OK, I have had this issue for a little while now and am quite perplexed by it. It would seem that most often, but not always, when I am streaming a show from Hulu or Netflix, my system randomly reboots. Sometimes I can watch an entire movie with no problem, sometimes 5 minutes into it and POOF!!!, 'reboot'. When the system has recovered ~85% of the time I will get a standard "The system has recovered from a serious error" message, sometimes I will lose my active desktop, sometimes not.
Now I am no expert at programming, but not inexperienced. I suspect a java error linked to Silverlight, but I'm not 100% sure of this either.
** I have tried reinstalling (uninstalled 1st) Silverlight (3,4,and 5) and updated as it requested. I have tried updating my Java as well, these seem to make no change in the issue.
** I have tried using different browsers, FireFox, Chrome, and IE..., still randomly reboots.
** I have tried changing cache size..., no improvement.
** I have tried updating video drivers, no improvement.
** I checked my hardware;
1) replaced my RAM sticks (after finding some error reporting), no improvement.
2) cleaned cooling fans (all reports now run cooooool), no improvement.
3) ran full diagnostics on Hard-Drives (no reportable errors), no improvement.
4) checked voltages various times under processing stress (no issues found), no improvement.
5) stressed video card running various programs, DVD movies, etc.(no errors found), no improvement.

It would seem that I can do anything I want with this machine except relax and watch a Netflix/Hulu movie.
I do not subscribe to any incompatability issues between XP and Silverlight, since there are 2 other XP units in the house that don't have this issue, and 1 Vista unit without issue. It seems to be just THIS machine.

Anybody got any ideas???


----------



## Phantom010 (Mar 9, 2009)

Can you post a few of your latest minidump files? They are located in C:\WINDOWS\Minidump. *ZIP* them and attach them to your next post.

Right-click the minidump file, select *Send To*, then select *Compressed (zipped) Folder*.

Windows will compress (zip) the file and save the new zipped file in the same location.


If the Minidump folder is empty, you'll need to configure Windows to create minidump files:

*How to Configure Windows to Create Minidump Files*


----------



## GwizJoe (Aug 19, 2003)

Here is a zip of the most recent minidump file. Hope it helps...


----------



## Phantom010 (Mar 9, 2009)

Probable cause: *Memory Corruption*.

This type of error is never easy to diagnose. It can be caused by poorly writen software, malware, hardware, programming errors, corrupted software...

http://www.wisegeek.com/what-is-memory-corruption.htm

http://en.wikipedia.org/wiki/Memory_corruption

Do you have an antivirus on that computer? Your TSG Sys Info indicates None!

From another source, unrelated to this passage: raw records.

-- ==== Sys2Proof/Tests/Slice0.lean ====
section
/-! SUPPORT. Tests of the model: states and operands that meet the statements' hypotheses, ill-formed commands that WellFormed refuses, small runs of
single commands. -/
set_option Elab.async false
namespace Sys2Proof.Tests
open Sys2Proof.Machine

/-! ## States -/

/-- A chip that runs in a state, its firmware started, without an active tack image. -/
def tIn (st : NodeState) : State :=
  { State.reset with
    node := { State.reset.node with state := st, prev := .boot, bypassA := .high, bypassB := .high, bootFrom := none }
    pwr := { State.reset.pwr with pllLocked := true }
    boot := { State.reset.boot with fwRunning := true } }

/-- A tack image of these parameters and sections. -/
def tTack (ps : List Param) (xs : List Section) : Tack := { params := ps, sections := xs }

/-- The same state with an active image. -/
def tWith (ps : List Param) (xs : List Section) (s : State) : State := { s with tack := { s.tack with active := some (tTack ps xs) } }

/-- A command of mailbox 0 with these arguments, outside a batch. -/
def tAcs (args : List Byte) : Acs := { mbx := 0, idx := 0, flags := 0, tag := 0, gen := 0, rsvd := 0, args := args }

/-- A slot of a batch with an opcode and no arguments. -/
def tSlot (op : Nat) : Slot := { opcode := op, flags := 0, tag := 7, gen := 0, rsvd := 0, args := [], fits := true, phase := .waiting }

/-- The same state with a batch of one command in mailbox 0. -/
def tBusy (op : Nat) (s : State) : State :=
  { s with host := s.host.setBox 0 (fun b => { b with busy := true, accSeq := 9, slots := [tSlot op] }) }

/-- The same state with an authorisation of an opcode on mailbox 0. -/
def tAuth (op : Nat) (s : State) : State := { s with sec := { s.sec with auths := [{ mbx := 0, opcode := op, tick := s.now, key := 255 }] } }

/-- One parameter entry of a tack image, of at most 8 bytes. -/
def tEntry (id n v : Nat) : List Byte := le 2 id ++ le 2 0xFFFF ++ le 2 n ++ le 2 0 ++ le 8 v

/-- A section table entry. -/
def tSection (typ flags off : Nat) (content : List Byte) : List Byte :=
  le 2 typ ++ le 2 flags ++ le 4 off ++ le 4 content.length ++ wordBytes (crc32 content)

/-- The contents of a small image: NODE with a NID, CHIP with CHIP_INDEX 0, HITCH with CONSIST_ID, VEH_COUNT and VEH_INDEX (R57, R605 to R609). -/
def tNodePart : List Byte := tEntry 1 8 0x1234
def tChipPart : List Byte := tEntry 2 1 0
def tHitchPart : List Byte := tEntry 10 4 7 ++ tEntry 11 1 1 ++ tEntry 12 1 1

/-- A valid unsigned image of three sections and 296 bytes. -/
def tImage : List Byte :=
  le 4 0x5441434B ++ le 2 1 ++ le 2 3 ++ le 4 296 ++ le 2 1 ++ le 2 0 ++ le 8 99 ++ zeros 40
    ++ tSection 1 0 112 tNodePart ++ tSection 2 1 128 tChipPart ++ tSection 4 0 144 tHitchPart
    ++ tNodePart ++ tChipPart ++ tHitchPart ++ [0xFF] ++ zeros 103

/-- A Wrangler message of node 9 in placement domain 5. -/
def tMsg (msg : Nat) (tail : List Byte) : List Byte := [byte msg, 0, 0, 1] ++ be 4 5 ++ zeros 16 ++ tail

/-- The frame that carries it under generation 7. -/
def tWr (msg : Nat) (tail : List Byte) : Frame :=
  { da := 5, sa := 6, vlan := none, rtag := none, etype := 0x88B5
    payload := [1, 0, 0xFF, 0x10] ++ be 8 9 ++ be 4 7 ++ [0, 0] ++ be 2 (24 + tail.length) ++ zeros 12 ++ tMsg msg tail }

/-- A node of placement domain 5 in RUN under generation 7, with this state of Wrangler and these tasks. -/
def tDomain (w : Wrangler) (ts : Store Task) : State :=
  tWith [{ sec := 0x12, id := 1, index := 0xFFFF, val := [5] }, { sec := 0x0D, id := 1, index := 0xFFFF, val := [0xB5, 0x88] }] []
    { tIn .run with hitch := { State.reset.hitch with gen := 7 }, ctl := { State.reset.ctl with tasks := ts }, wr := w }

/-- A chip in RUN of a node of this form, with this state of its links and roles. -/
def tForm (f : Form) (r : Redund) : State := { tIn .run with node := { (tIn .run).node with form := f }, red := r }

/-- Both tug links up. -/
def tUp : List TugLink := [{ up := true }, { up := true }]

/-- A tug frame with the first SEQ of a link. -/
def tRx (link typ : Nat) (data : List Byte) : TugRx := { link := link, seq := 1, ack := none, credit := none, typ := typ, data := data }

/-- A node in RUN whose buffer 0 of CAN channel 0 is of a kind and owned by the host, with this channel 0. -/
def tCan (kind : Nat) (c : CanChan) : State :=
  { tWith [] [{ typ := 0x14, flags := 0, off := 0, len := 0, crc := 0, content := zeros 40 ++ [byte kind, 0] ++ zeros 2 }] (tIn .run) with
    can := { State.reset.can with chans := c :: List.replicate 7 {} } }

/-- A data frame of 1 byte on a CAN bus. -/
def tCanFrame : CanFrame := { id := 5, ide := false, rtr := false, fdf := false, brs := false, esi := false, dlc := 1, data := [7] }

/-- A Saddlebag header to the node of NID 0, of one item. -/
def tSb (kind flags src srcF dstF seq : Nat) : SbHdr :=
  { kind := kind, flags := flags, items := 1, src := BitVec.ofNat 64 src, dst := 0, srcF := srcF, dstF := dstF, gen := 0, seq := seq, chip := 0 }

/-- The frame that carries it. -/
def tFrame (h : SbHdr) (body : List Byte) : Frame := { da := 5, sa := 6, vlan := none, rtag := none, etype := 0x88B5, payload := h.bytes ++ body }

/-- A CAN session with node 9, exporting and importing. -/
def tSess : Session := { record := [0, 1, 0, 3, 5, 0, 0x20, 0xFF] ++ zeros 24, enabled := true, remote := some 9 }

/-- A node in a state that runs or serves, with this session 0. -/
def tBridge (st : NodeState) (x : Session) : State := { tIn st with br := { sessions := [(0, x)] } }

/-- An open read of node 9. -/
def tRead : OpenRead := { reqId := 7, dst := 9, space := 1, vol := false, wait := none, flags := 0, body := zeros 24, ms := 20 }

/-- A parameter of a legacy unit. -/
def tLegParam (id u : Nat) (val : List Byte) : Param := { sec := 0x15, id := id, index := u, val := val }

/-- A node in RUN whose unit u has this role, device address 5 and one port at address 7 of a kind, with these units. -/
def tLeg (u role kind : Nat) (xs : List LegUnit) : State :=
  { tWith [tLegParam 1 u [byte role], tLegParam 7 u [byte role], tLegParam 2 u [5, 0]]
      [{ typ := 0x16, flags := 256 * u, off := 0, len := 0, crc := 0, content := [7, 0, byte kind, 1, 0, 0, 0, 0] }] (tIn .run) with
    leg := { units := xs } }
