-- ==== Sys2Proof/Word.lean ====
section
/-! DEFINITION. Word.lean: the widths of the engine's data (00_scope.md R7 to R10). Addition of words is addition
modulo 2^32 with the carry discarded, which is what `+` on `BitVec 32` is (R10). -/

namespace Sys2Proof

/-- A word: 32 bits, unsigned, bit 0 the least significant (R9; `XLEN`, `CMDW`, `WDATAW`, `RDATAW` of R7 and R8). -/
abbrev Word := BitVec 32

/-- A byte of the host layer's message (R9). The engine itself never sees one (20_memory.md R43). -/
abbrev Byte := BitVec 8

/-- The index field of a command word, `IDXW` = 8 bits (R8). -/
abbrev Index := BitVec 8

end Sys2Proof
end

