-- ==== Sys2Proof/Safety.lean ====
section
/-! DEFINITION. Safety.lean: what claims say about states: the invariants of 10_state.md R34 and of the response
channel (30_encoding.md R63, 60_exceptions.md R190), and equality of the engine's state. -/

namespace Sys2Proof

open Sys2Proof.Machine

/-- `B[j]` holds a value if and only if `BV[j] = 1` (10_state.md R25, R34 d). -/
abbrev Machine.State.Coherent (s : State) : Prop := ∀ j : Fin 16, (s.b[j]).isSome = s.bv.getLsbD j.val

/-- A response the engine may give: never status 2 (60_exceptions.md R190), and `rdata = 0` in every failed command
(30_encoding.md R63). -/
abbrev Machine.Response.Legal (r : Response) : Prop :=
  r.status ≠ .invalidState ∧ (r.status ≠ .ok → r.rdata = 0)

/-- Every response returned so far is one the engine may give. -/
abbrev Machine.State.ResponsesLegal (s : State) : Prop := ∀ r ∈ s.responses, r.Legal

/-- The engine's architectural state `(H, B, BV)` (10_state.md R25) is the same in both states. -/
abbrev Machine.State.SameEngine (s t : State) : Prop := t.h = s.h ∧ t.b = s.b ∧ t.bv = s.bv

/-- The next input is this command. -/
abbrev Machine.State.NextCommand (s : State) (c : Command) : Prop := s.inputs.head? = some (.command c)

/-- The context has absorbed exactly the bytes `msg` (45_streaming_host.md R171): the counter is their number of bits,
`state` is the result of compressing their whole blocks in order from `IV`, `buf` is what is left over. -/
abbrev Machine.HasherContext.Represents (ctx : HasherContext) (msg : List Byte) : Prop :=
  ctx.phase ≠ .finalized ∧ ctx.bitlen.toNat = 8 * msg.length ∧ (ctx.state, ctx.buf) = absorb iv msg

/-- How many of the inputs are commands. -/
def commandCount (inputs : List HostInput) : Nat := (inputs.filter (fun i => i ≠ .resetEvent)).length

end Sys2Proof
end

===================================================================


----------



## GwizJoe (Aug 19, 2003)

After looking over that analysis report, I am inclined to agree that there is, at some point, a software to processor error occurring. This is something that I will live with for now and hope that some new updates (Java, Silverlight, whatever) will address and correct the error.

Anyone else that may have an idea toward a reasonable solution is more than welcome to jump in.


About the Antivirus issue:

I got out of the habit of having background running anti-virus software in like '97(?) when they were a constant drag on system resources. The only actual virus I have ever seriously encountered was a boot virus that I had stupidly infected my own system with (downloaded and triggered from an e-mail, duh). I have actually downloaded and manually removed one other virus before it was triggered. I have successfully done this for other people as well. I do run Trend's HouseCall and SpyBot S&D whenever I feel the need, which truthfully isn't that often. I have tens of thousands of hours logged in and I just use "Surfing, Safe & Simple" practices and I avoid a lot of problems.


----------



## Phantom010 (Mar 9, 2009)

Without an antivirus, we never really know when we get infected.

I don't think you can surf very long without picking up a nasty. They're everywhere, even on innocent legitimate sites.

If you had Linux, that would make a difference...

You might want to try a few free online scanners like the *ESET Online Scanner*.

===================================================================

If you wish,

Download, install and run the free version of *Malwarebytes' Anti-Malware*. 

Click *Update* > *Check for Updates*. 

When the definition files have updated, click *OK*.

Click the *Scanne*r tab > *Perform quick scan *> *Scan*.

If infections are found during the scan, the number of infections will be highlighted in red.

When the scan is finished, click *Show Results*.

Make sure that *everything* is selected, then click *Remove Selected*.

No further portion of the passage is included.